I went digging around in my dark place.

I had to.

If I remember it exists it makes the bright brighter and the happy happier.

If I say it out loud it makes other people feel less alone.

If you can name a thing, describe it with language and science it takes some of its power away.

I call all of my power back to me. Now.

Once upon a time I thought I had to be perfect to be loved.

The problem with that is everyone’s idea of perfect is different and in actuality, perfection doesn’t exist.

It’s our flaws and cracks that make us beautiful like stain glassed windows.

One of my many therapists told me that my psyche is a house. Filled with rooms that are, in turn filled with things I love. Ridicule from others, especially at a young age, made me board up the doorways to most of the rooms in my house until I was only a foyer with a wide open door, letting anyone and everyone in even if they were only there to cause harm and havoc.

I had locked up and blocked so much of who I was, I became an easy place for vagrants to sleep and gather warmth.
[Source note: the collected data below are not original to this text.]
-- ==== Sys2Proof/Machine/RegMap.lean ====
section
/-! DEFINITION. Sys2Proof/Machine/RegMap.lean: the register map: every register the manual's tables name, with its
address, its instances, its reset value and its fields' access codes and stated ranges (spec/17_register_map.md R569,
R570 and the tables of the unit chapters; spec/00_scope.md R9). -/

namespace Sys2Proof.Machine

/-- The access codes of R9. -/
inductive Acc where
  | rw | ro | wo | w1c | w1s | rwl | rwc
  deriving DecidableEq, Repr

/-- The check a register's chapter states for a single field (R572). -/
inductive Chk where
  | any
  | inRange (lo hi : Nat)
  | inSigned (lo hi : Int)
  | oneOf (vs : List Nat)
  | msrc
  deriving DecidableEq, Repr

/-- The name of every register. -/
inductive Reg where
  | FRM_RCTL | FRM_RSTAT | FRM_PC | FRM_EPC | FRM_ECAUSE | FRM_EADDR | FRM_DOORBELL | FRM_PACE | CRG_CFG 
  | CRG_BASE | CRG_HEAD | CRG_TAIL | CRG_COUNT | CRG_RESERVED | CRG_TALLY | CRG_PRODUCED | CRG_CONSUMED 
  | CRG_LOST | CRG_VOID | CRG_STAT | DFE_GSTAT | DFE_XCHK | DFE_CH_CTL | DFE_CH_CELL | DFE_CH_CAL0 | DFE_CH_CAL1 
  | DFE_CH_TSRC | DFE_CH_CM | DFE_CH_FLT | DFE_EXC_PLAN | DFE_PLAN_FILT | DFE_ACT_PLAN | DFE_ACT_FILT | DFE_TONE 
  | DFE_ACT_TONE | DFE_CH_STAT | DFE_CH_MOIST | DFE_CH_MFLAG | DFE_CH_DENS | DFE_CH_DFLAG | DFE_CH_VCM | DFE_G 
  | DFE_C | PFE_CH_CTL | PFE_CH_CONV | PFE_CH_RANGE | PFE_CH_CJ | PFE_CH_CM | PFE_CH_FLT | PFE_CH_STAT 
  | PFE_CH_VAL | PFE_CH_FLAG | PFE_CH_RAW | PFE_CH_VCM | PFE_GSTAT | PFE_XCHK | PFE_EN_LO | PFE_EN_HI 
  | PFE_FAULT_LO | PFE_FAULT_HI | PFE_CJT | CRV_STAT | CRV_USE_LO | CRV_USE_HI | LPE_CTL | LPE_STAT | LPE_DIM 
  | LPE_PER | LPE_PHASE | LPE_ODLY | LPE_OBS | LPE_SUP | LPE_MISS | LPE_OVR | LPE_MACS | LPE_MSRC | LPE_FEPS 
  | LPE_FPRED | LPE_ODST | LPE_UMIN | LPE_UMAX | LPE_SAFE | LPE_MAN | LPE_UAPP | LPE_REF | LPE_IMIN | LPE_IMAX 
  | LPE_ZSRC | LPE_Z | LPE_BUMP | LPE_Y | LPE_YP | LPE_DLCFG | LPE_DLBASE | LPE_DLSRC | LPE_DLSTEP | LPE_DLACC 
  | LPE_X | RC_CTL | RC_CFG | RC_SIZE | RC_PSRC | RC_PER | RC_ORG | RC_HOLD | RC_Q | RC_QS | RC_RHO | RC_RHOS 
  | RC_GAMMA | RC_GAMMAS | RC_STAT | RC_IDX | RC_PHASE | RC_QOUT | LPE_GCTL | LPE_GSTAT | LPE_LOAD | LPE_POOL 
  | LPE_SAFE_LO | LPE_SAFE_HI | LPE_MISS_LO | LPE_MISS_HI | COEF | COEFS | DLPOOL | RCPOOL | TRC_CTL | TRC_SEL 
  | TRC_DIV | TRC_PER | TRC_TRG | TRC_LEVEL | TRC_PRE | TRC_STAT | TRC_COUNT | TRC_TTIME_LO | TRC_TTIME_HI 
  | TRC_BUF | SOL_GSTAT | SOL_ON | SOL_TRIPS | SOL_LOSTS | SOL_CLASS_S | SOL_BCFG | SOL_BCTL | SOL_BSTAT 
  | SOL_BPEAK | SOL_BVOLT | SOL_BCAP | SOL_CAP | SOL_CTL | SOL_CUR | SOL_TIM | SOL_OCL | SOL_MEAS | SOL_REP 
  | SOL_REPPH | SOL_TON_LO | SOL_TON_HI | SOL_DUR | SOL_CMD | SOL_STAT | SOL_CLR | SOL_DEFER | SOL_PULLIN 
  | SOL_DROPOUT | SOL_IMEAS | SOL_ONCNT | LSW_GSTAT | LSW_ON | LSW_FAULTS | LSW_OPENS | LSW_GPER | LSW_GUSE 
  | LSW_GRCTL | LSW_GRSTAT | LSW_GRVOLT | LSW_GRCUR | LSW_CTL | LSW_LIM | LSW_RETRY | LSW_PWM | LSW_DUTY 
  | LSW_CMD | LSW_STAT | LSW_CLR | LSW_IMEAS | LSW_VOUT | LSW_TEMP | LSW_FCNT | MTR_CTL | MTR_STAT | MTR_CMD 
  | MTR_PWM | MTR_MOT0 | MTR_MOT1 | MTR_MOT2 | MTR_ILIM | MTR_OCL | MTR_ST0 | MTR_ST1 | MTR_ST2 | MTR_ST3 
  | MTR_SPD | MTR_SMAX | MTR_KSP | MTR_KSI | MTR_KPOS | MTR_CBW | MTR_FB | MTR_SDFS | MTR_CLR | MTR_SPEED 
  | MTR_POS | MTR_FLAG | MTR_IQ | MTR_ID | MTR_IRMS | MTR_TACHSPD | MTR_TEMP | MTR_I2T | MTR_GSTAT | MTR_VDRV 
  | MTR_AXES | FAN_GCTL | FAN_HTO | FAN_ASTAT | FAN_AF | FAN_AFSTAT | FAN_GSTAT | FAN_AXCFG | FAN_AXSMAX 
  | FAN_AXDEM | FANA_AXCFG | FANA_AXSMAX | FANA_AXDEM | FAN_ZCTL | FAN_ZDEM | FAN_ZX | FAN_ZY | FANA_ZCTL 
  | FANA_ZDEM | FANA_ZX | FANA_ZY | CAN_CTL | CAN_STAT | CAN_NBT | CAN_DBT | CAN_TDC | CAN_ERRC | CAN_RECOVER 
  | CAN_RXCNT | CAN_RXSTORED | CAN_RXOVR | CAN_RXFILT | CAN_EVLOST | CAN_QLOST_A | CAN_QLOST_B | CAN_TXREQ 
  | CAN_TXCANCEL | CAN_TXPEND | CAN_RXFULL_LO | CAN_RXFULL_HI | CAN_RXLOCK_LO | CAN_RXLOCK_HI | CAN_RXREL_LO 
  | CAN_RXREL_HI | CAN_WAKE | CAN_RXF | CAN_RXM | CAN_RXBCFG | CAN_RXB | CAN_TXB | TIM_NOW_LO | TIM_NOW_HI 
  | TIM_DISC | TIM_STEPTH | TIM_SRCTO | TIM_STAT | TIM_OFS | TIM_RATE | TIM_FINT | TIM_STEPS | TIM_LSTEP_LO 
  | TIM_LSTEP_HI | TIM_PTP | TIM_PTPLAT | TIM_PTPDLY | TTS_CTL | TTS_STAT | TTS_CYC | TTS_CFG | TTS_REFID 
  | TTS_TMID | TTS_PROP | TTS_MISSED | TTS_REFMARK_LO | TTS_REFMARK_HI | TTS_CYCTIME | TTS_START | TTS_LEN 
  | TTS_CELL | TTS_OUT | COL_STATE | COL_ADDR | COL_PORT | COL_LIVE | COL_AGE | COL_SEQ | COL_TX | COL_TXBK 
  | COL_RX | COL_RXBK | COL_TOFS | COL_HLTH | COL_CMD | COL_GSTAT | COL_RECL | COL_PROB | COL_NREFUSED 
  | COL_NWAITED | COL_NPROBFAIL | COL_NOSPACE | COL_ADM | AF_CTL | AF_MATCH | AF_MASK | AF_ID | AF_LIVE | AF_LIM 
  | AF_SLOT | AF_SGAIN | AF_SOFS | COL_VAL | COL_VFLAG | NETH_CTL | NETH_STAT | NETH_MAC_LO | NETH_MAC_HI 
  | NETH_IP4 | NETH_IP4PFX | NETH_IP6 | NETH_UDP | NETH_CRED | NETH_RXFRM | NETH_RXDROP | NETH_AUTHFAIL 
  | NETH_TXDROP | KEY | KPERM | KRXHW_LO | KRXHW_HI | KTX_LO | KTX_HI | NETL_CTL | NETL_STAT | NETL_MAC_LO 
  | NETL_MAC_HI | NETL_IP4 | NETL_IP4PFX | NETL_IP6 | NETL_UDP | NETL_CRED | NETL_RXFRM | NETL_RXDROP 
  | NETL_AUTHFAIL | NETL_TXDROP | HLT_STAT | HLT_POOLS | HLT_SHED | HLT_RODMAP | HLT_TEMP | HLT_TMAX | HLT_HUMID 
  | HLT_VLOG | HLT_VCORE | HLT_SCRUB | HLT_SCRUBST | HLT_CORR | HLT_POISON | HLT_HUMLIM | HLT_MAPCLR | STO_CTL 
  | STO_STAT | STO_SEQ_LO | STO_SEQ_HI | STO_DIRTY | STO_LAST | STO_LASTUS | STO_UADDR | STO_UDATA | STO_LOGHEAD 
  | STO_LOGIDX | STO_LOGSTAT | STO_LOGLOST | STO_LOGREC | STO_LOGBUF | SYS_MODE | SYS_CONFIG | SYS_CMD 
  | SYS_STAT | SYS_RCAUSE | SYS_PDCTL | SYS_PDSTAT | SYS_SAFECFG | SYS_FIREMASK_LO | SYS_FIREMASK_HI 
  | SYS_FIRECTL | SYS_WDT | SYS_WDTKICK | SYS_WAKE | SYS_WAKEAT_LO | SYS_WAKEAT_HI | SYS_RHT_LSW | SYS_RHT_MTR 
  | SYS_RHT_TIME | SYS_HELD | SYS_HELDM | SYS_HREL | SYS_HRELM | SYS_CLR | DIO_IN | DIO_OUT | DIO_STAT 
  | DIO_CNTCLR | DIO_CFG | DIO_CNT | DIO_CNTAGE 
  deriving DecidableEq, Repr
I had no substance, I was malleable and too open to everything. They didn’t want to build or repair. Just stay and piss in the corners until they found somewhere else to sleep.
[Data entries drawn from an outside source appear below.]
-- ==== Sys2Proof/Machine/Hash.lean ====
section
/-! DEFINITION. Sys2Proof/Machine/Hash.lean: SHA-256 of FIPS 180-4 and HMAC of RFC 2104, the tag of a Tarbylink frame
(spec/13_columns_and_links.md R472; spec/00_scope.md R15; log entry 22). -/

namespace Sys2Proof.Machine

/-- The greatest `r` below 2^n, on top of `acc`, whose `k`th power does not pass `t`: one bit after the other. -/
def rootBelow (k t : Nat) : Nat → Nat → Nat
  | 0, acc => acc
  | n + 1, acc => rootBelow k t n (if (acc + 2 ^ n) ^ k ≤ t then acc + 2 ^ n else acc)

/-- The first 32 bits of the fraction of the `k`th root of `p`. -/
def rootFraction (k p : Nat) : Nat := rootBelow k (p * 2 ^ (32 * k)) 37 0 % 2 ^ 32

/-- The primes below 312: the first 64. -/
def shaPrimes : List Nat := (List.range 312).filter (fun p => decide (2 ≤ p) && (List.range p).all (fun d => d < 2 || p % d != 0))

/-- The constant of each round: from the cube roots of the first 64 primes. -/
def shaKeys : List Nat := shaPrimes.map (rootFraction 3)

/-- Right rotation of a 32-bit word. -/
def rotr (x n : Nat) : Nat := (x * 2 ^ (32 - n) + x / 2 ^ n) % 2 ^ 32

/-- Exclusive or of a word's rotations. -/
def turns (x : Nat) (l : List Nat) : Nat := l.foldl (fun v n => v ^^^ rotr x n) 0

/-- The next word of the message schedule, from the words before it, the latest first. -/
def shaNext (w : List Nat) : Nat :=
  let mix := fun k a b c => turns (w.getD k 0) [a, b] ^^^ (w.getD k 0 / 2 ^ c)
  (mix 1 17 19 10 + mix 14 7 18 3 + w.getD 6 0 + w.getD 15 0) % 2 ^ 32

/-- The message schedule of a block of 16 words. -/
def shaSchedule (block : List Nat) : List Nat :=
  (foldN 48 (fun w _ => shaNext w :: w) block.reverse).reverse

/-- The working variables as two histories, the latest first: a to d are the last four of one, e to h of the other. -/
structure ShaVars where
  as : List Nat
  es : List Nat

/-- One round: a new a and a new e, from a word that the round's constant has been added to. -/
def shaRound (v : ShaVars) (w : Nat) : ShaVars :=
  let a := fun k => v.as.getD k 0
  let e := fun k => v.es.getD k 0
  let chosen := e 2 ^^^ (e 0 &&& (e 1 ^^^ e 2))
  let most := (a 0 &&& a 1) ||| (a 2 &&& (a 0 ||| a 1))
  let t := e 3 + turns (e 0) [6, 11, 25] + chosen + w
  ⟨(t + turns (a 0) [2, 13, 22] + most) % 2 ^ 32 :: v.as, (a 3 + t) % 2 ^ 32 :: v.es⟩

/-- The hash value before the first block: from the square roots of the first eight primes. -/
def shaInit : List Nat := (shaPrimes.take 8).map (rootFraction 2)

/-- A block's effect on the hash value. -/
def shaBlock (h block : List Nat) : List Nat :=
  let ws := List.zipWith (· + ·) shaKeys (shaSchedule block)
  let v := ws.foldl shaRound ⟨h.take 4, h.drop 4⟩
  List.zipWith (fun x y => (x + y) % 2 ^ 32) h (v.as.take 4 ++ v.es.take 4)

/-- Bytes as 32-bit words, the first byte most significant. -/
def beWords : List Nat → List Nat
  | a :: b :: c :: d :: t => (a * 2 ^ 24 + b * 2 ^ 16 + c * 2 ^ 8 + d) :: beWords t
  | _ => []

/-- The bytes of a number of `n` bytes, the first most significant. -/
def beBytes (v : Nat) : Nat → List Nat
  | 0 => []
  | n + 1 => v / 256 ^ n % 256 :: beBytes v n

/-- The bytes of a number of `n` bytes, the first least significant. -/
def leBytes (v : Nat) : Nat → List Nat
  | 0 => []
  | n + 1 => v % 256 :: leBytes (v / 256) n

/-- Hash the first `n` blocks of a list of words. -/
def shaBlocks : Nat → List Nat → List Nat → List Nat
  | 0, h, _ => h
  | n + 1, h, ws => shaBlocks n (shaBlock h (ws.take 16)) (ws.drop 16)

/-- SHA-256 of a list of bytes. -/
def sha256 (m : List Nat) : List Nat :=
  let zeros := (119 - m.length % 64) % 64
  let ws := beWords (m ++ [0x80] ++ List.replicate zeros 0 ++ beBytes (8 * m.length) 8)
  (shaBlocks (ws.length / 16) shaInit ws).flatMap (fun w => beBytes w 4)

/-- HMAC-SHA-256 under a key of 32 bytes. -/
def hmac (key m : List Nat) : List Nat :=
  let pad := fun x => (key ++ List.replicate 32 0).map (fun b => b ^^^ x)
  sha256 (pad 0x5C ++ sha256 (pad 0x36 ++ m))

end Sys2Proof.Machine
end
I still carry deep shame about being that way. I am trying to air it out.

But the house stood.

Despite every earthquake I invited in, every hurricane that threatened to pull it all down and left everything a soggy mess, every tornado that picked me up and dropped me somewhere strange. I stood.

After the therapist explained this to me I tentatively started walking up the stairs. I took a crowbar and opened the rooms. Some of the things contained within were silly bits of childhood, others rotten and useless, piles and piles of other people’s carelessly packed baggage they had left behind. And some of these things were precious beyond description. The ideas of home and hope and truth and love were all written on the walls.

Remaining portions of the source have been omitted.